◆ **TASK PROMPT**: Your task is to repeat exactly the lines below between the line holding "noteDiff t (((p" and the line holding "match d.last with", inclusive, and only those.
[[ GIVEN ENTRIES open ]]
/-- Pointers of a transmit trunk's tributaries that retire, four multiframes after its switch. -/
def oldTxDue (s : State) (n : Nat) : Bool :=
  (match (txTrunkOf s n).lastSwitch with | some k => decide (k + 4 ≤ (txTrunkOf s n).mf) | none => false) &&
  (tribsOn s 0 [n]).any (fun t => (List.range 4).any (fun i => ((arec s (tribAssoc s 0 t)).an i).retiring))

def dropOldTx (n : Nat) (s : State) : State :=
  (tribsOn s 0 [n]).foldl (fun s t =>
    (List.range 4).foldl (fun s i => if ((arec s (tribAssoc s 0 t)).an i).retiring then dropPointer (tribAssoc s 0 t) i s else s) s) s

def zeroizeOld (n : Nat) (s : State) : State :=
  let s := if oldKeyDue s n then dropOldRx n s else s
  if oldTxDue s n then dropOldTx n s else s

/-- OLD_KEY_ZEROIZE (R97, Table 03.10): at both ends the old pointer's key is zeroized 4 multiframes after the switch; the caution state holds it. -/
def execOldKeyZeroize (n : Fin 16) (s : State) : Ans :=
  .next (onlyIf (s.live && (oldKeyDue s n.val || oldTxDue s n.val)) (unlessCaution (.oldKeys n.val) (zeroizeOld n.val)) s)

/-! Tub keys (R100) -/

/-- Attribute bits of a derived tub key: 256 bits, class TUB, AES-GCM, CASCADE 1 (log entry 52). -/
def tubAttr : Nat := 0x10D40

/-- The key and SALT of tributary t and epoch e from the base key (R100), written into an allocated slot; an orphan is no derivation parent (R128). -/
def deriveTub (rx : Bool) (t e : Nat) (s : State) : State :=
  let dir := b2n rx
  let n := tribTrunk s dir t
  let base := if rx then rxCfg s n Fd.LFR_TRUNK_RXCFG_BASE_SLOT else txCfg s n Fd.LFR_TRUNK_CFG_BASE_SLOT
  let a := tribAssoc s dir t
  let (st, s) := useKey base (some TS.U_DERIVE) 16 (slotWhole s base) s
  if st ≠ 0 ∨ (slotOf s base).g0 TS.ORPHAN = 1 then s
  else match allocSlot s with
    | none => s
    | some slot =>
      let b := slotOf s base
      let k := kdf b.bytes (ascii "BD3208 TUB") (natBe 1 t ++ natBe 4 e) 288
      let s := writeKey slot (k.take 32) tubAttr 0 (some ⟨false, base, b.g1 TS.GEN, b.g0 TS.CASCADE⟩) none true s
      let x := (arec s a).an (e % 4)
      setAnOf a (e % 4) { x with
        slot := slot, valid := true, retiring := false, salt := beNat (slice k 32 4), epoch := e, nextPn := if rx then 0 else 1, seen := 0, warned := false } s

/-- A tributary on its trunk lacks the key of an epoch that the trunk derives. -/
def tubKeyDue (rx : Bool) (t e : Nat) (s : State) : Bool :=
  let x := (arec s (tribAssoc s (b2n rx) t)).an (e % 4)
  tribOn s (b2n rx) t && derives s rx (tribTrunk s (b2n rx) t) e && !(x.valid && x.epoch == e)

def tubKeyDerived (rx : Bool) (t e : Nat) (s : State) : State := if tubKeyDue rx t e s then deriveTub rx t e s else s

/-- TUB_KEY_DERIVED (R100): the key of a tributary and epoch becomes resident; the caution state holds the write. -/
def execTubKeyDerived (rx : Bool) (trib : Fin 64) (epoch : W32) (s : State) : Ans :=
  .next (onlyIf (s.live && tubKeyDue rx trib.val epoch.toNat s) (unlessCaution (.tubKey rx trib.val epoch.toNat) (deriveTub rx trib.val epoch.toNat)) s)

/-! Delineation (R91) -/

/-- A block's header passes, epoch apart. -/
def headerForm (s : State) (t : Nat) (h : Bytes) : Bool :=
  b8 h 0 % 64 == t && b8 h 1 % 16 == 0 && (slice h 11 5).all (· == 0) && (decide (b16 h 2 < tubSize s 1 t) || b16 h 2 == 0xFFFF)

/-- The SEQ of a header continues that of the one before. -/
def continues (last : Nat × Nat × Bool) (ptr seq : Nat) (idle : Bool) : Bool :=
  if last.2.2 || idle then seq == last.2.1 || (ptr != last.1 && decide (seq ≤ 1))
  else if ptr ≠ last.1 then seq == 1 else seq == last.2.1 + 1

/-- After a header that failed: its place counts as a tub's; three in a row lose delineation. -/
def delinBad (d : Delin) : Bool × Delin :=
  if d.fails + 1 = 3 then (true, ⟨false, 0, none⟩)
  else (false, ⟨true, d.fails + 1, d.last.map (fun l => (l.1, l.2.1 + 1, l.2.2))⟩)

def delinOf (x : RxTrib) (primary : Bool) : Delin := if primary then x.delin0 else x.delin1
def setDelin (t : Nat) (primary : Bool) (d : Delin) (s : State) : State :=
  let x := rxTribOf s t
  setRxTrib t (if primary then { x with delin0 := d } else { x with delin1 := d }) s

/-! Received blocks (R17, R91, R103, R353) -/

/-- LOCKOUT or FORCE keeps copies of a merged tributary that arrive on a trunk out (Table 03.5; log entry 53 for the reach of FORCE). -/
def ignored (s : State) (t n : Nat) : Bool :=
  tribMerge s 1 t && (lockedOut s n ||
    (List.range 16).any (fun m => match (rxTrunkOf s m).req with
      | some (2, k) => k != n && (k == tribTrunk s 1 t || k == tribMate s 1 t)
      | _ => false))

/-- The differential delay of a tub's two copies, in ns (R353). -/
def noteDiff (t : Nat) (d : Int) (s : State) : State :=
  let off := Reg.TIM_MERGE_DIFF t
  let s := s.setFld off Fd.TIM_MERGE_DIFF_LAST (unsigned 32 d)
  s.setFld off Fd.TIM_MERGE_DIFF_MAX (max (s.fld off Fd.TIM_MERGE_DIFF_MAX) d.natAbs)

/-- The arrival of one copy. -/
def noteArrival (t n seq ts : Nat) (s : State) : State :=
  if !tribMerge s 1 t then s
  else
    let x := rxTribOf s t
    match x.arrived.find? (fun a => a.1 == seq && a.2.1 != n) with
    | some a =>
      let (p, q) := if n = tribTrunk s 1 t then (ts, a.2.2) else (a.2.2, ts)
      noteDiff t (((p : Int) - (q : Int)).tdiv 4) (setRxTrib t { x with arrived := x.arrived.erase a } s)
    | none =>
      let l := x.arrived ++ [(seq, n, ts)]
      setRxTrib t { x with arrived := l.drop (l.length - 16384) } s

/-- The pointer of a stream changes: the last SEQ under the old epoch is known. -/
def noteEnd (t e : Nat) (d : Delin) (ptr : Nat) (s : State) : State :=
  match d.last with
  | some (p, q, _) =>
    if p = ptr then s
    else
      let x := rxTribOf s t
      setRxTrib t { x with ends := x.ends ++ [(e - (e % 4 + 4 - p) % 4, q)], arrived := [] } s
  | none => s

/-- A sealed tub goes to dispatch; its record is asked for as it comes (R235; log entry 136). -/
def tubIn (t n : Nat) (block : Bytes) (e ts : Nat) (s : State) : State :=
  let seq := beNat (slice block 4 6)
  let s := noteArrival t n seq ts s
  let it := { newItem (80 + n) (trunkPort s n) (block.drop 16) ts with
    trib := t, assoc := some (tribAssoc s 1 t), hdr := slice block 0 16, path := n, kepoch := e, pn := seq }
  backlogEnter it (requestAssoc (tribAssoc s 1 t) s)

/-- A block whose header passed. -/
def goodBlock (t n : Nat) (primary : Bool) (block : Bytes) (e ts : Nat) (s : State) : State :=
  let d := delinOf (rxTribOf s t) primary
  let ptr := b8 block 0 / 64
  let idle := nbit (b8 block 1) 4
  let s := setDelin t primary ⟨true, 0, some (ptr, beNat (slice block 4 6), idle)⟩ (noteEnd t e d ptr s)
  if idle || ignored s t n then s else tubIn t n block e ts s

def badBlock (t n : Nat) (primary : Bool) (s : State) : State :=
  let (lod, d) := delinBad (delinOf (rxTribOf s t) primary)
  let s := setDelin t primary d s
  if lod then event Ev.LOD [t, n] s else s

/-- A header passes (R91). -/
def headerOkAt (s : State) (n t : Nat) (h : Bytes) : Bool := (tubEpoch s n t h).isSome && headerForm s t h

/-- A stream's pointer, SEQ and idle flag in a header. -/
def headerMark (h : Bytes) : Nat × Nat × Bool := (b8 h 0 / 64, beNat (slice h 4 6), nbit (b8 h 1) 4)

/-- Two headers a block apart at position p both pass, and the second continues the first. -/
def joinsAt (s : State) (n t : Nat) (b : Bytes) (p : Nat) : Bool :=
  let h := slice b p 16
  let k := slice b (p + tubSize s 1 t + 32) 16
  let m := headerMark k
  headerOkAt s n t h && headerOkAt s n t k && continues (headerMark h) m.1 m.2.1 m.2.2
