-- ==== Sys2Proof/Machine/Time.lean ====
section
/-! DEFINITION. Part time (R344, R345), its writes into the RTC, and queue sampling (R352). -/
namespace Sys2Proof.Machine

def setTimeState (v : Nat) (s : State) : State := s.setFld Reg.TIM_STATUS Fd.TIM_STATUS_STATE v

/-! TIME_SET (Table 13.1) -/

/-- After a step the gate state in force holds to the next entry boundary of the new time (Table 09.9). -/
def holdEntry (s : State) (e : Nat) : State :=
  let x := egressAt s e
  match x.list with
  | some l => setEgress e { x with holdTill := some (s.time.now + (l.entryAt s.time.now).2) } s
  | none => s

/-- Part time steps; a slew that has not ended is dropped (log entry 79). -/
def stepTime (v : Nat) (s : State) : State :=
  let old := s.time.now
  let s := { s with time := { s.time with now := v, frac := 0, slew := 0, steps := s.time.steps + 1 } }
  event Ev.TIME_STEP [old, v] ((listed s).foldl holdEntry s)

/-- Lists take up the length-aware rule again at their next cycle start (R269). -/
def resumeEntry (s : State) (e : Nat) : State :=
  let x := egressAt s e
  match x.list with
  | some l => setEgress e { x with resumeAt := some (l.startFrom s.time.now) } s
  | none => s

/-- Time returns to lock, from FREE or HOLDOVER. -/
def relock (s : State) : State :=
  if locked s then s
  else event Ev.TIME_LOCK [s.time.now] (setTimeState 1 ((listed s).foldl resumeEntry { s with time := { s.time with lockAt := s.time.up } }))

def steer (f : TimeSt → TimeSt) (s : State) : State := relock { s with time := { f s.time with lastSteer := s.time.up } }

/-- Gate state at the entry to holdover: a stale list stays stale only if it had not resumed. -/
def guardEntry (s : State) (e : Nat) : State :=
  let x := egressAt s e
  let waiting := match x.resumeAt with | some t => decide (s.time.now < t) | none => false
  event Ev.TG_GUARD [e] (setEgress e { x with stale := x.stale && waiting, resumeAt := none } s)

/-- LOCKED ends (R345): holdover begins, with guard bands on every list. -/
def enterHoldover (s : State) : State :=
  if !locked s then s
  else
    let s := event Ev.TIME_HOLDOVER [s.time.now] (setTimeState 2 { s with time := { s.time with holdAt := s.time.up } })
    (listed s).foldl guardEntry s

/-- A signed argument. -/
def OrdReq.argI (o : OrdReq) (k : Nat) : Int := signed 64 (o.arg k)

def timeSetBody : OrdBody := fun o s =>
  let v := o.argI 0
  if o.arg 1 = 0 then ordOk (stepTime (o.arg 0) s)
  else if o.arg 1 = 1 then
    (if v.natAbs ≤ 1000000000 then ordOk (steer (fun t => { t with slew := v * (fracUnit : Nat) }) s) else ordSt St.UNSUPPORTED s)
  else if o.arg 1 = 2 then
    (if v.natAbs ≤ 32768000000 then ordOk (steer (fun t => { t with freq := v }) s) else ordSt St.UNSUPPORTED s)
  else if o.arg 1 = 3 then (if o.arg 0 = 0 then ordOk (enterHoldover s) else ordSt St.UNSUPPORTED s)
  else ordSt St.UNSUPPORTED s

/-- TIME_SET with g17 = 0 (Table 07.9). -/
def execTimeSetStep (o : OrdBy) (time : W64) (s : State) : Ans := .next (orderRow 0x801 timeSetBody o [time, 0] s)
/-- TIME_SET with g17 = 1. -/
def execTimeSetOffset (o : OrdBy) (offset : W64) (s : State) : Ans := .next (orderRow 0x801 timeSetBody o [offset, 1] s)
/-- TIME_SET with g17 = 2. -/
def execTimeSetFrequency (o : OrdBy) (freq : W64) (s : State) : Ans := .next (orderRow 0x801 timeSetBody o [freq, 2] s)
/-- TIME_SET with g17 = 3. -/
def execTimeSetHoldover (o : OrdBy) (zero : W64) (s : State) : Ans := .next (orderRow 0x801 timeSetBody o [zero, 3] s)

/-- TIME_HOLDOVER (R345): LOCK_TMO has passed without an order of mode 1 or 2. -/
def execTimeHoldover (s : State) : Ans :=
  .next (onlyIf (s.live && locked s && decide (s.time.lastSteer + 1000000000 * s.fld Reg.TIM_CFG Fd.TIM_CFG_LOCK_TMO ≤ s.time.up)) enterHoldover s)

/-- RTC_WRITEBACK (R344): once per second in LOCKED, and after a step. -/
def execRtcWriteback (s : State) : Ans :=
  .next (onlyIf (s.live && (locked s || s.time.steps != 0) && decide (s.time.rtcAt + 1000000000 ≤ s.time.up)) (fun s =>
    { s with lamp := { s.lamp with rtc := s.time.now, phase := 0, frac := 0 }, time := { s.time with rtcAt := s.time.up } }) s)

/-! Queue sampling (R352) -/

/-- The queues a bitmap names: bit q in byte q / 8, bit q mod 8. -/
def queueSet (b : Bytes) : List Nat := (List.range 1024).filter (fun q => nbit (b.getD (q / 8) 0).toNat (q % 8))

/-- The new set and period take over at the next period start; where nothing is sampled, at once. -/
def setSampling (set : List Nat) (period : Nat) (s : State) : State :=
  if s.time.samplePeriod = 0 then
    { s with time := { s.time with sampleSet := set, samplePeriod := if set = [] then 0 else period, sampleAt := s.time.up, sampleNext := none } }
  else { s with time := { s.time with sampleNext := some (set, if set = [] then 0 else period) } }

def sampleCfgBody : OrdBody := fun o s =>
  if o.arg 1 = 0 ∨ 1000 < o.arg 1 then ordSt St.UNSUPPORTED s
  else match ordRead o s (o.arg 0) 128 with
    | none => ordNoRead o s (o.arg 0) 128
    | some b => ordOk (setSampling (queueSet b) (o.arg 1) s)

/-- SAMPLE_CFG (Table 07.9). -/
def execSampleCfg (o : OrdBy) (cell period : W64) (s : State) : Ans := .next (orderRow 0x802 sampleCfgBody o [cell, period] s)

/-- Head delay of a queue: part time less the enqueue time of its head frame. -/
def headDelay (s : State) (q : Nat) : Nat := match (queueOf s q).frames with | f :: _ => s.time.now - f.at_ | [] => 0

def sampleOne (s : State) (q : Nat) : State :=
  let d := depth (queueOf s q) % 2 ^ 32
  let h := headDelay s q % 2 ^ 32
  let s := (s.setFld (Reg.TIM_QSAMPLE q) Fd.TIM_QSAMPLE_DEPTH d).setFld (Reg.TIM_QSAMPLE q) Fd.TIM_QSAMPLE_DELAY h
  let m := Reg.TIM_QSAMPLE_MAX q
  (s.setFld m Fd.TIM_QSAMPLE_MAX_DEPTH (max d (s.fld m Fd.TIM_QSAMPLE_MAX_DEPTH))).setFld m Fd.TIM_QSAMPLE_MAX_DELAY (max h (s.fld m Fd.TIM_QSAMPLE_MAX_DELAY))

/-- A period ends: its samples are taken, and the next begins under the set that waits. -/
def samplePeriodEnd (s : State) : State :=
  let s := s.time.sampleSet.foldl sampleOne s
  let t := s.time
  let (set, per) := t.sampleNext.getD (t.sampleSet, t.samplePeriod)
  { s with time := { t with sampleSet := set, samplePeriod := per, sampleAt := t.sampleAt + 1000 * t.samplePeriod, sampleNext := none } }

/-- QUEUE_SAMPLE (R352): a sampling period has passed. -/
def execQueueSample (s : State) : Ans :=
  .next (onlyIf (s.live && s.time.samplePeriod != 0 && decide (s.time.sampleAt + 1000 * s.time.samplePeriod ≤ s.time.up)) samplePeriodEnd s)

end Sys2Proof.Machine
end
[[ GIVEN ENTRIES closed ]]
◆ **RESULT OF THIS EXERCISE**:
      noteDiff t (((p : Int) - (q : Int)).tdiv 4) (setRxTrib t { x with arrived := x.arrived.erase a } s)
    | none =>
      let l := x.arrived ++ [(seq, n, ts)]
      setRxTrib t { x with arrived := l.drop (l.length - 16384) } s

/-- The pointer of a stream changes: the last SEQ under the old epoch is known. -/
def noteEnd (t e : Nat) (d : Delin) (ptr : Nat) (s : State) : State :=
  match d.last with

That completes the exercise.